__Task description__: For each line below with the word "have", write out a copy.
Start of Supplied records
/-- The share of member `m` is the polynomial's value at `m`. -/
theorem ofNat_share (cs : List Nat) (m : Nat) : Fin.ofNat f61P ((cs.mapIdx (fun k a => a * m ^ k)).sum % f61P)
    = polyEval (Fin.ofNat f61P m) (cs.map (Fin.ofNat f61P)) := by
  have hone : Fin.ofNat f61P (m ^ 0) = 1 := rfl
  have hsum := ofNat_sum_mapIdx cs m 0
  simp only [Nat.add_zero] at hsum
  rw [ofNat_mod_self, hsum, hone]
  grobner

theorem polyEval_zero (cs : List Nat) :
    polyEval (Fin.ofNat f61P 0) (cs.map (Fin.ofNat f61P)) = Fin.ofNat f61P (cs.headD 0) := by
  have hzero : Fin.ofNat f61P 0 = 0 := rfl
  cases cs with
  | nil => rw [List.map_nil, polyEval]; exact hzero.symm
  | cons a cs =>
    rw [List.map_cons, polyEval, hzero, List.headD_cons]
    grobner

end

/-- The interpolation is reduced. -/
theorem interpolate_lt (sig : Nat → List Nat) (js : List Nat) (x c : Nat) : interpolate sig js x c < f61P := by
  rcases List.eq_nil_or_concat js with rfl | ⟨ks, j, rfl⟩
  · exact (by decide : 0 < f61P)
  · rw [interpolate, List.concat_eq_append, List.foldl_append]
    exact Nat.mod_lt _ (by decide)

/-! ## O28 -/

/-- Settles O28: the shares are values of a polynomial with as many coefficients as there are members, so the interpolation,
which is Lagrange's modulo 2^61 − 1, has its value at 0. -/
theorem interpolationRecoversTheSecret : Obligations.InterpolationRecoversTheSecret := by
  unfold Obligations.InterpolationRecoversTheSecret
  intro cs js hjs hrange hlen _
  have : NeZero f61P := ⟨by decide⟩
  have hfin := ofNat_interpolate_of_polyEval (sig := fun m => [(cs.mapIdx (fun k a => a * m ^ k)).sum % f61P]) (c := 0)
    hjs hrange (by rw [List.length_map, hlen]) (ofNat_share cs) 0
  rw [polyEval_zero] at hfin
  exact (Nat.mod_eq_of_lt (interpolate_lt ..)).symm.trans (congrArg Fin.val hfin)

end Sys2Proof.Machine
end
End of Supplied records
Start of Supplied records
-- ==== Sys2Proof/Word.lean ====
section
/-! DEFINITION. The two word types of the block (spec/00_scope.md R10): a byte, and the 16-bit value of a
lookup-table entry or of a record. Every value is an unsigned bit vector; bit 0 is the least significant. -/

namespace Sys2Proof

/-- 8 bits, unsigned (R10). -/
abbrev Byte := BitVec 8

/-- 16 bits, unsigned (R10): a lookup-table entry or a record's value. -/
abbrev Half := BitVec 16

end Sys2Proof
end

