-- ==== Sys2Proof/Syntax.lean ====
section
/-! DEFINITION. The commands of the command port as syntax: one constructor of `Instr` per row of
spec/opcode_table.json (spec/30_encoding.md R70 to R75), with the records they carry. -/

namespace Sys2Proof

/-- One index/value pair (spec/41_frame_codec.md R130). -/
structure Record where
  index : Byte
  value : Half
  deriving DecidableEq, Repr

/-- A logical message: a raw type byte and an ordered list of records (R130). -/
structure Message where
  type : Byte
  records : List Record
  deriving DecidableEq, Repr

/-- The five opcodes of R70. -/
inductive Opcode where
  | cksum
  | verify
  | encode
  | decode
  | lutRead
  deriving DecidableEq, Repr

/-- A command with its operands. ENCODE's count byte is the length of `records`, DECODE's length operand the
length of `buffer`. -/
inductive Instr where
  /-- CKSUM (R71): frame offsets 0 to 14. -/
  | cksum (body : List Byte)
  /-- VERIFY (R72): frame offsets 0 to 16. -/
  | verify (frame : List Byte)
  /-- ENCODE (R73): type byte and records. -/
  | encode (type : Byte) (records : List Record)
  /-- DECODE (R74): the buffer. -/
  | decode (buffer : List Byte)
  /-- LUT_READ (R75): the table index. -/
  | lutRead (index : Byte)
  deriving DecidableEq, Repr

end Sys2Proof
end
End of Supplied records
Start of Supplied records
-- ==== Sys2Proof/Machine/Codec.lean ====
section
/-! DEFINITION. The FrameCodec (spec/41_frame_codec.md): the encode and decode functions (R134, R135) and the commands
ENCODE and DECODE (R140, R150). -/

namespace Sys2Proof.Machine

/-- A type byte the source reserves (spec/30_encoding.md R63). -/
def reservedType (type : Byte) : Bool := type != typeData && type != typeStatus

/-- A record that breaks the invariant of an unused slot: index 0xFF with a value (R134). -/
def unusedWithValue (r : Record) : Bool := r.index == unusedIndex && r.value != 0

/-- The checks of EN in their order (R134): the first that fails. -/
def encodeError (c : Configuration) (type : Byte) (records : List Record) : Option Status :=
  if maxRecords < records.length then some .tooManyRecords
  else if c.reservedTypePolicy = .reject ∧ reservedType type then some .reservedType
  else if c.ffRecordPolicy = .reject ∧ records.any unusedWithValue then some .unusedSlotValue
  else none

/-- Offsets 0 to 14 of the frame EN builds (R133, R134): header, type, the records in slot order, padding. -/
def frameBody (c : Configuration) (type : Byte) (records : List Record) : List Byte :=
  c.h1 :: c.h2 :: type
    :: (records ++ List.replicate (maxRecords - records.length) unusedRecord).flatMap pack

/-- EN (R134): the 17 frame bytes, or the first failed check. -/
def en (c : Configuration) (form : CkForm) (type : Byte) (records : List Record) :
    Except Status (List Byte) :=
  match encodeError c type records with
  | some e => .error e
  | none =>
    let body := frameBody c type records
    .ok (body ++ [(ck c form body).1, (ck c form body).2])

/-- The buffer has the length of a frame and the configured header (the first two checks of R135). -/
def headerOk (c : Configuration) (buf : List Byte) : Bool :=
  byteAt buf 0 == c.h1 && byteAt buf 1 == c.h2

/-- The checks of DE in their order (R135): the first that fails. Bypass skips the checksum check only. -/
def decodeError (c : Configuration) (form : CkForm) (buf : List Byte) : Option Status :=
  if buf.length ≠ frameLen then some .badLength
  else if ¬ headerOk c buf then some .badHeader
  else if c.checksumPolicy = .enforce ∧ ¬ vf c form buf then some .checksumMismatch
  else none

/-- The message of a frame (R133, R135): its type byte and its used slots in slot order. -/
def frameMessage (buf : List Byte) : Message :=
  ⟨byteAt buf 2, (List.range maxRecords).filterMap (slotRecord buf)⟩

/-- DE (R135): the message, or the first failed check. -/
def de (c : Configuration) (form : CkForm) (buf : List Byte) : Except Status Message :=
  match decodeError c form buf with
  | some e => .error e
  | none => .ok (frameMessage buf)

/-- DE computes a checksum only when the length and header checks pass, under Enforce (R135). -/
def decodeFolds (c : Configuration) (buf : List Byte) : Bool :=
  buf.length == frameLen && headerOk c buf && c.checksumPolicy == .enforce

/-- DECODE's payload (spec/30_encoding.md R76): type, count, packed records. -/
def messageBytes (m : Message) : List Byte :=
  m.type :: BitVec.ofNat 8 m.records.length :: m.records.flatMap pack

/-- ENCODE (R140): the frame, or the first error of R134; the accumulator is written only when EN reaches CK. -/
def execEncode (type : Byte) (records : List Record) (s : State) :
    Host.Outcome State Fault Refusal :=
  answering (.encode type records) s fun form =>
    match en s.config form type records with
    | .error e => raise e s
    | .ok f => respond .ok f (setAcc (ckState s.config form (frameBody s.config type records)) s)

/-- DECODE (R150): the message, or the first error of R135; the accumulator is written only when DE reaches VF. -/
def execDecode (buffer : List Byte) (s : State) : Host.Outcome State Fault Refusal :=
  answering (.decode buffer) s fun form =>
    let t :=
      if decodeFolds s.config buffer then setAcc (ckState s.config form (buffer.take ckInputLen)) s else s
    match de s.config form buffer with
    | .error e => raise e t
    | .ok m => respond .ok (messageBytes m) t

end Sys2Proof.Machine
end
End of Supplied records
__Task response__:
  have hone : Fin.ofNat f61P (m ^ 0) = 1 := rfl
  have hsum := ofNat_sum_mapIdx cs m 0
  have hzero : Fin.ofNat f61P 0 = 0 := rfl
  have : NeZero f61P := ⟨by decide⟩
  have hfin := ofNat_interpolate_of_polyEval (sig := fun m => [(cs.mapIdx (fun k a => a * m ^ k)).sum % f61P]) (c := 0)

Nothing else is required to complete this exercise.